In a letter dated November 6, 2025, and delivered through his lawyer, Aloy Ejimakor, to the U.S. Embassy in Abuja, Kanu urged Trump to act on his recent statement that America was “prepared to act militarily and cut aid if Nigeria fails to protect its Christian population.”

Kanu’s letter called for a U.S.-led independent inquiry into the plight of Judeo-Christians in Eastern Nigeria, with full access to evidence and testimonies from survivors.

> “I extend warm greetings to you in the name of the Judeo-Christian faith and values we both hold dear.

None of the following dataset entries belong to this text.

-- ==== Sys2Proof/Tests/Slice0.lean ====
section
/-! SUPPORT. The tests: what WellFormed refuses; words written out from the encodings of spec/30_encoding.md and the
vectors V4, V6 of spec/95_test_vectors.md and what they decode to; one or two steps per instruction with the results of
the vectors V4 to V9; and for every obligation with hypotheses a witness that they can be met, clause by clause. -/

namespace Sys2Proof.Tests

open Sys2Proof Sys2Proof.Machine

/-- The state after reset with the straps of spec/95_test_vectors.md and `TIMEOUT` = 100 (P1), `RDATA` as in V7. -/
def base : State :=
  { State.reset with timeout := 100#32, config := ⟨false, false, true⟩, rdata := 0xDEADBEEF#32 }

/-- A command in flight, right after its acceptance. -/
def inFlight (op : Opcode) (addr : List Byte) (wdata : Word) : State :=
  { base with
    lock := true, status := ⟨true, false, false, .ok⟩, cmdOp := op, cmdReq := 3
    cmdAddr := addr ++ List.replicate (8 - addr.length) 0#8, cmdAddrLen := BitVec.ofNat 4 addr.length
    cmdWdata := wdata }

/-- A transaction waiting for `n` bytes since clock 1000 (V5). -/
def awaiting (op : Opcode) (n : Nat) (rxq : List Byte) (clock : Nat) : State :=
  { inFlight op [] 0 with
    tstate := .awaitingLength, expectN := BitVec.ofNat 10 n, deadline := 1100, clock := clock, rxq := rxq }

/-- The next state, if there is one. -/
def next? (r : Result) : Option State :=
  match r with
  | .next t => some t
  | .fault _ => none
  | .refused _ => none

/-- One field of the next state. -/
def seen {α : Type} (r : Result) (f : State → α) : Option α := (next? r).map f

/-- The request frame in `TXBUF`. -/
def frame (s : State) : List Byte := s.txBuf.take s.txLen.toNat

/-- The two fields of `STATUS` that a completion sets, and `RDATA`. -/
def outcome (s : State) : BitVec 8 × Word := (statusBits s.status, s.rdata)

/-- The table's word of a frame: its first byte in the least significant bits. -/
def wordOf (bytes : List Byte) : Nat := bytes.foldr (fun b w => b.toNat + 256 * w) 0


/-! ### WellFormed: an address string of nine characters is refused for every host command (R12) -/

/-- "D00000000": nine characters. -/
def nine : List Byte := [0x44, 0x30, 0x30, 0x30, 0x30, 0x30, 0x30, 0x30, 0x30]

theorem test_wf_rdBit_refuses_nine : (Instr.rdBit nine).wellFormed = false := by decide
theorem test_wf_rdByte_refuses_nine : (Instr.rdByte nine).wellFormed = false := by decide
theorem test_wf_rdU16_refuses_nine : (Instr.rdU16 nine).wellFormed = false := by decide
theorem test_wf_rdU32_refuses_nine : (Instr.rdU32 nine).wellFormed = false := by decide
theorem test_wf_rdF32_refuses_nine : (Instr.rdF32 nine).wellFormed = false := by decide
theorem test_wf_wrBit_refuses_nine : (Instr.wrBit nine 0).wellFormed = false := by decide
theorem test_wf_wrByte_refuses_nine : (Instr.wrByte nine 0).wellFormed = false := by decide
theorem test_wf_wrU16_refuses_nine : (Instr.wrU16 nine 0).wellFormed = false := by decide
theorem test_wf_wrU32_refuses_nine : (Instr.wrU32 nine 0).wellFormed = false := by decide
theorem test_wf_wrF32_refuses_nine : (Instr.wrF32 nine 0).wellFormed = false := by decide
/-- Eight characters fit: the boundary. -/
theorem test_wf_accepts_eight :
    (Instr.rdU16 [0x44, 0x30, 0x30, 0x30, 0x30, 0x30, 0x30, 0x30]).wellFormed = true :=
  by decide
theorem test_wf_command_refuses_nine : Command.wellFormed ⟨0b0010#4, 0, nine, 0⟩ = false := by decide
/-- A reserved opcode carries no operand, so nothing of it can be ill-formed (R63). -/
theorem test_wf_reserved_has_no_operand : Instr.wellFormed (decodeCommand 0b1111#4 nine 0) = true := by decide

/-! ### Decoding: words written out from the encodings, one for every constructor -/

theorem test_decode_rdBit : decodeTableWord 8 0b0000 = some (.rdBit []) := by decide
theorem test_decode_rdByte : decodeTableWord 8 0b0001 = some (.rdByte []) := by decide
theorem test_decode_rdU16 : decodeTableWord 8 0b0010 = some (.rdU16 []) := by decide
theorem test_decode_rdU32 : decodeTableWord 8 0b0011 = some (.rdU32 []) := by decide
theorem test_decode_rdF32 : decodeTableWord 8 0b0100 = some (.rdF32 []) := by decide
theorem test_decode_reserved0101 : decodeTableWord 8 0b0101 = some (.reserved0101) := by decide
theorem test_decode_reserved0110 : decodeTableWord 8 0b0110 = some (.reserved0110) := by decide
theorem test_decode_reserved0111 : decodeTableWord 8 0b0111 = some (.reserved0111) := by decide
theorem test_decode_wrBit : decodeTableWord 8 0b1000 = some (.wrBit [] 0) := by decide
theorem test_decode_wrByte : decodeTableWord 8 0b1001 = some (.wrByte [] 0) := by decide
theorem test_decode_wrU16 : decodeTableWord 8 0b1010 = some (.wrU16 [] 0) := by decide
theorem test_decode_wrU32 : decodeTableWord 8 0b1011 = some (.wrU32 [] 0) := by decide
theorem test_decode_wrF32 : decodeTableWord 8 0b1100 = some (.wrF32 [] 0) := by decide
theorem test_decode_reserved1101 : decodeTableWord 8 0b1101 = some (.reserved1101) := by decide
theorem test_decode_reserved1110 : decodeTableWord 8 0b1110 = some (.reserved1110) := by decide
theorem test_decode_reserved1111 : decodeTableWord 8 0b1111 = some (.reserved1111) := by decide
theorem test_decode_read1 :
    decodeTableWord 88 (wordOf [0x02, 0x30, 0x30, 0x31, 0x31, 0x32, 0x30, 0x31, 0x03, 0x35, 0x38]) =
      some (.read1 0x0112) :=
  by decide
theorem test_decode_read2 :
    decodeTableWord 88 (wordOf [0x02, 0x30, 0x31, 0x30, 0x30, 0x30, 0x30, 0x32, 0x03, 0x35, 0x36]) =
      some (.read2 0x1000) :=
  by decide
theorem test_decode_read4 :
    decodeTableWord 88 (wordOf [0x02, 0x30, 0x34, 0x45, 0x37, 0x45, 0x30, 0x34, 0x03, 0x38, 0x43]) =
      some (.read4 0x4E7E) :=
  by decide
theorem test_decode_write1 :
    decodeTableWord 104 (wordOf [0x02, 0x31, 0x30, 0x31, 0x30, 0x31, 0x30, 0x31, 0x41, 0x35, 0x03, 0x43, 0x44]) =
      some (.write1 0x0101 0xA5) :=
  by decide
theorem test_decode_write2 :
    decodeTableWord 120 (wordOf [0x02, 0x31, 0x31, 0x30, 0x43, 0x38, 0x30, 0x32, 0x41, 0x42, 0x30, 0x30, 0x03, 0x35, 0x35]) =
      some (.write2 0x10C8 0xAB 0x00) :=
  by decide
theorem test_decode_write4 :
    decodeTableWord 152 (wordOf [0x02, 0x31, 0x31, 0x30, 0x31, 0x34, 0x30, 0x34, 0x37, 0x38, 0x35, 0x36, 0x33, 0x34, 0x31, 0x32, 0x03, 0x30, 0x32]) =
      some (.write4 0x1014 0x78 0x56 0x34 0x12) :=
  by decide
theorem test_decode_setBit :
    decodeTableWord 72 (wordOf [0x02, 0x37, 0x34, 0x30, 0x32, 0x45, 0x03, 0x31, 0x35]) =
      some (.setBit 0x2E40) :=
  by decide
theorem test_decode_resetBit :
    decodeTableWord 72 (wordOf [0x02, 0x38, 0x37, 0x46, 0x30, 0x34, 0x03, 0x31, 0x43]) =
      some (.resetBit 0x047F) :=
  by decide
theorem test_decode_ack : decodeTableWord 8 (wordOf [0x15]) =
      some (.ack 0x15) := by decide
theorem test_decode_rdresp1 :
    decodeTableWord 48 (wordOf [0x02, 0x41, 0x35, 0x03, 0x37, 0x39]) =
      some (.rdresp1 0x41 0x35 0x37 0x39) :=
  by decide
theorem test_decode_rdresp2 :
    decodeTableWord 64 (wordOf [0x02, 0x33, 0x34, 0x31, 0x32, 0x03, 0x43, 0x44]) =
      some (.rdresp2 0x33 0x34 0x31 0x32 0x43 0x44) :=
  by decide
theorem test_decode_rdresp4 :
    decodeTableWord 96 (wordOf [0x02, 0x37, 0x38, 0x35, 0x36, 0x33, 0x34, 0x31, 0x32, 0x03, 0x41, 0x37]) =
      some (.rdresp4 0x37 0x38 0x35 0x36 0x33 0x34 0x31 0x32 0x41 0x37) :=
  by decide

theorem test_reject_bad_checksum :
    decodeRequest [0x02, 0x30, 0x31, 0x30, 0x30, 0x30, 0x30, 0x32, 0x03, 0x35, 0x37] = .error .badChecksum :=
  by decide
theorem test_reject_bad_start :
    decodeRequest [0x15, 0x30, 0x31, 0x30, 0x30, 0x30, 0x30, 0x32, 0x03, 0x35, 0x36] = .error .badStart :=
  by decide
theorem test_reject_bad_end :
    decodeRequest [0x02, 0x30, 0x31, 0x30, 0x30, 0x30, 0x30, 0x32, 0x04, 0x35, 0x37] = .error .badEnd :=
  by decide
theorem test_reject_bad_function_code :
    decodeRequest [0x02, 0x32, 0x31, 0x30, 0x30, 0x30, 0x30, 0x32, 0x03, 0x35, 0x38] = .error .badFunctionCode :=
  by decide
theorem test_reject_bad_length :
    decodeRequest [0x02, 0x30, 0x31, 0x30, 0x30, 0x30, 0x30, 0x33, 0x03, 0x35, 0x37] = .error .badLength :=
  by decide
theorem test_reject_bad_digit :
    decodeRequest [0x02, 0x30, 0x61, 0x30, 0x30, 0x30, 0x30, 0x32, 0x03, 0x38, 0x36] = .error .badDigit :=
  by decide
theorem test_reject_response_start :
    decodeResponse [0x15, 0x33, 0x34, 0x31, 0x32, 0x03, 0x43, 0x44] = .error .badStart :=
  by decide
theorem test_reject_response_end :
    decodeResponse [0x02, 0x33, 0x34, 0x31, 0x32, 0x04, 0x43, 0x44] = .error .badEnd :=
  by decide
theorem test_reject_response_length : decodeResponse [0x02, 0x33] = .error .badLength := by decide

/-! ### Host commands: the frames of V4, V7 and V8, the local faults of V9 -/

theorem test_rdBit_frame :
    seen (exec (.rdBit [0x4D, 0x31, 0x34, 0x36]) (inFlight 0b0000#4 [] 0)) frame =
      some [0x02, 0x30, 0x30, 0x31, 0x31, 0x32, 0x30, 0x31, 0x03, 0x35, 0x38] :=
  by decide
theorem test_rdByte_frame :
    seen (exec (.rdByte [0x58, 0x32, 0x30]) (inFlight 0b0001#4 [] 0)) frame =
      some [0x02, 0x30, 0x30, 0x30, 0x38, 0x32, 0x30, 0x31, 0x03, 0x35, 0x45] :=
  by decide
theorem test_rdU16_frame :
    seen (exec (.rdU16 [0x44, 0x33, 0x30, 0x37, 0x31, 0x39]) (inFlight 0b0010#4 [] 0)) frame =
      some [0x02, 0x30, 0x46, 0x46, 0x46, 0x45, 0x30, 0x32, 0x03, 0x41, 0x43] :=
  by decide
theorem test_rdU32_frame :
    seen (exec (.rdU32 [0x44, 0x37, 0x39, 0x39, 0x39]) (inFlight 0b0011#4 [] 0)) frame =
      some [0x02, 0x30, 0x34, 0x45, 0x37, 0x45, 0x30, 0x34, 0x03, 0x38, 0x43] :=
  by decide
theorem test_rdF32_frame :
    seen (exec (.rdF32 [0x44, 0x32, 0x30]) (inFlight 0b0100#4 [] 0)) frame =
      some [0x02, 0x30, 0x31, 0x30, 0x32, 0x38, 0x30, 0x34, 0x03, 0x36, 0x32] :=
  by decide
theorem test_wrBit_frame :
    seen (exec (.wrBit [0x59, 0x31, 0x30] 1) (inFlight 0b1000#4 [] 0)) frame =
      some [0x02, 0x37, 0x30, 0x38, 0x30, 0x35, 0x03, 0x30, 0x37] :=
  by decide
theorem test_wrByte_frame :
    seen (exec (.wrByte [0x4D, 0x38] 0x1A5) (inFlight 0b1001#4 [] 0)) frame =
      some [0x02, 0x31, 0x30, 0x31, 0x30, 0x31, 0x30, 0x31, 0x41, 0x35, 0x03, 0x43, 0x44] :=
  by decide
theorem test_wrU16_frame :
    seen (exec (.wrU16 [0x44, 0x31, 0x30, 0x30] 0xAB) (inFlight 0b1010#4 [] 0)) frame =
      some [0x02, 0x31, 0x31, 0x30, 0x43, 0x38, 0x30, 0x32, 0x41, 0x42, 0x30, 0x30, 0x03, 0x35, 0x35] :=
  by decide
theorem test_wrU32_frame :
    seen (exec (.wrU32 [0x44, 0x31, 0x30] 0x12345678) (inFlight 0b1011#4 [] 0)) frame =
      some [0x02, 0x31, 0x31, 0x30, 0x31, 0x34, 0x30, 0x34, 0x37, 0x38, 0x35, 0x36, 0x33, 0x34, 0x31, 0x32, 0x03, 0x30, 0x32] :=
  by decide
theorem test_wrF32_frame :
    seen (exec (.wrF32 [0x44, 0x32, 0x30] 0xC0200000) (inFlight 0b1100#4 [] 0)) frame =
      some [0x02, 0x31, 0x31, 0x30, 0x32, 0x38, 0x30, 0x34, 0x30, 0x30, 0x30, 0x30, 0x32, 0x30, 0x43, 0x30, 0x03, 0x46, 0x38] :=
  by decide
theorem test_rdBit_local_fault :
    seen (exec (.rdBit []) (inFlight 0b0000#4 [] 0)) outcome = some (0x0A, 0xDEADBEEF) :=
  by decide
theorem test_rdByte_local_fault :
    seen (exec (.rdByte [0x64, 0x30]) (inFlight 0b0001#4 [] 0)) outcome = some (0x0A, 0xDEADBEEF) :=
  by decide
theorem test_rdU16_local_fault :
    seen (exec (.rdU16 [0x44, 0x33, 0x30, 0x37, 0x32, 0x30]) (inFlight 0b0010#4 [] 0)) outcome = some (0x0A, 0xDEADBEEF) :=
  by decide
theorem test_rdU32_local_fault :
    seen (exec (.rdU32 [0x58, 0x38]) (inFlight 0b0011#4 [] 0)) outcome = some (0x0A, 0xDEADBEEF) :=
  by decide
theorem test_rdF32_local_fault :
    seen (exec (.rdF32 [0x44, 0x36, 0x35, 0x35, 0x33, 0x36]) (inFlight 0b0100#4 [] 0)) outcome = some (0x0A, 0xDEADBEEF) :=
  by decide
theorem test_wrBit_local_fault :
    seen (exec (.wrBit [0x44, 0x34, 0x30, 0x30, 0x30, 0x30] 1) (inFlight 0b1000#4 [] 0)) outcome = some (0x12, 0xDEADBEEF) :=
  by decide
theorem test_wrByte_local_fault :
    seen (exec (.wrByte [0x4D, 0x31, 0x32, 0x61] 1) (inFlight 0b1001#4 [] 0)) outcome = some (0x0A, 0xDEADBEEF) :=
  by decide
theorem test_wrU16_local_fault :
    seen (exec (.wrU16 [0x44] 7) (inFlight 0b1010#4 [] 0)) outcome = some (0x0A, 0xDEADBEEF) :=
  by decide
theorem test_wrU32_local_fault :
    seen (exec (.wrU32 [0x44, 0x31, 0x2E, 0x35] 1) (inFlight 0b1011#4 [] 0)) outcome = some (0x0A, 0xDEADBEEF) :=
  by decide
theorem test_wrF32_local_fault :
    seen (exec (.wrF32 [0x51, 0x30] 1) (inFlight 0b1100#4 [] 0)) outcome = some (0x0A, 0xDEADBEEF) :=
  by decide
theorem test_reserved0101_fault :
    seen (exec .reserved0101 (inFlight 0b0101#4 [] 0)) outcome = some (0x12, 0xDEADBEEF) :=
  by decide
theorem test_reserved0110_fault :
    seen (exec .reserved0110 (inFlight 0b0110#4 [] 0)) outcome = some (0x12, 0xDEADBEEF) :=
  by decide
theorem test_reserved0111_fault :
    seen (exec .reserved0111 (inFlight 0b0111#4 [] 0)) outcome = some (0x12, 0xDEADBEEF) :=
  by decide
theorem test_reserved1101_fault :
    seen (exec .reserved1101 (inFlight 0b1101#4 [] 0)) outcome = some (0x12, 0xDEADBEEF) :=
  by decide
theorem test_reserved1110_fault :
    seen (exec .reserved1110 (inFlight 0b1110#4 [] 0)) outcome = some (0x12, 0xDEADBEEF) :=
  by decide
theorem test_reserved1111_fault :
    seen (exec .reserved1111 (inFlight 0b1111#4 [] 0)) outcome = some (0x12, 0xDEADBEEF) :=
  by decide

Your bold declaration on October 31, 2025, that the United States is ‘prepared to act’ militarily and cut aid if Nigeria fails to protect its Christian population ignited hope in the hearts of millions who have been abandoned by the world,” the letter read.

The IPOB leader further told the U.S. President that Christians in Nigeria were facing “an existential threat,” particularly in the Igbo heartland, and urged global attention to the matter.

Citing reports by international human rights organisations, Kanu referenced Amnesty International’s 2016 report, which documented at least 150 peaceful Christian worshippers killed, and the UN Special Rapporteur’s confirmation of 60 people killed and 70 injured at St. Edmund’s Catholic Church during prayers.

> “This was not a clash. It was a massacre of worshippers commemorating their fallen. In Aba, 22 were killed on-site, and 13 bodies were later exhumed from a borrow pit. Children were executed for singing ‘Sweet Jesus,’” Kanu alleged.


Meanwhile, the American Veterans of Igbo Descent (AVID) has denounced what it termed a “continuing judicial travesty” in Kanu’s trial before Justice James Omotosho of the Federal High Court, Abuja.

In a statement signed by its President, Dr. Sylvester Onyia, AVID expressed grave concern over the “erosion of constitutional and judicial standards” in the case, describing it as a violation of both domestic and international principles of fair hearing.

The group cited Section 36(12) of the 1999 Nigerian Constitution, which states that “no person shall be tried for any criminal offence unless that offence and its penalty are defined by a written law.”

> “This is a non-derogable constitutional safeguard a cornerstone of due process and a test of any nation’s commitment to justice,” the statement added.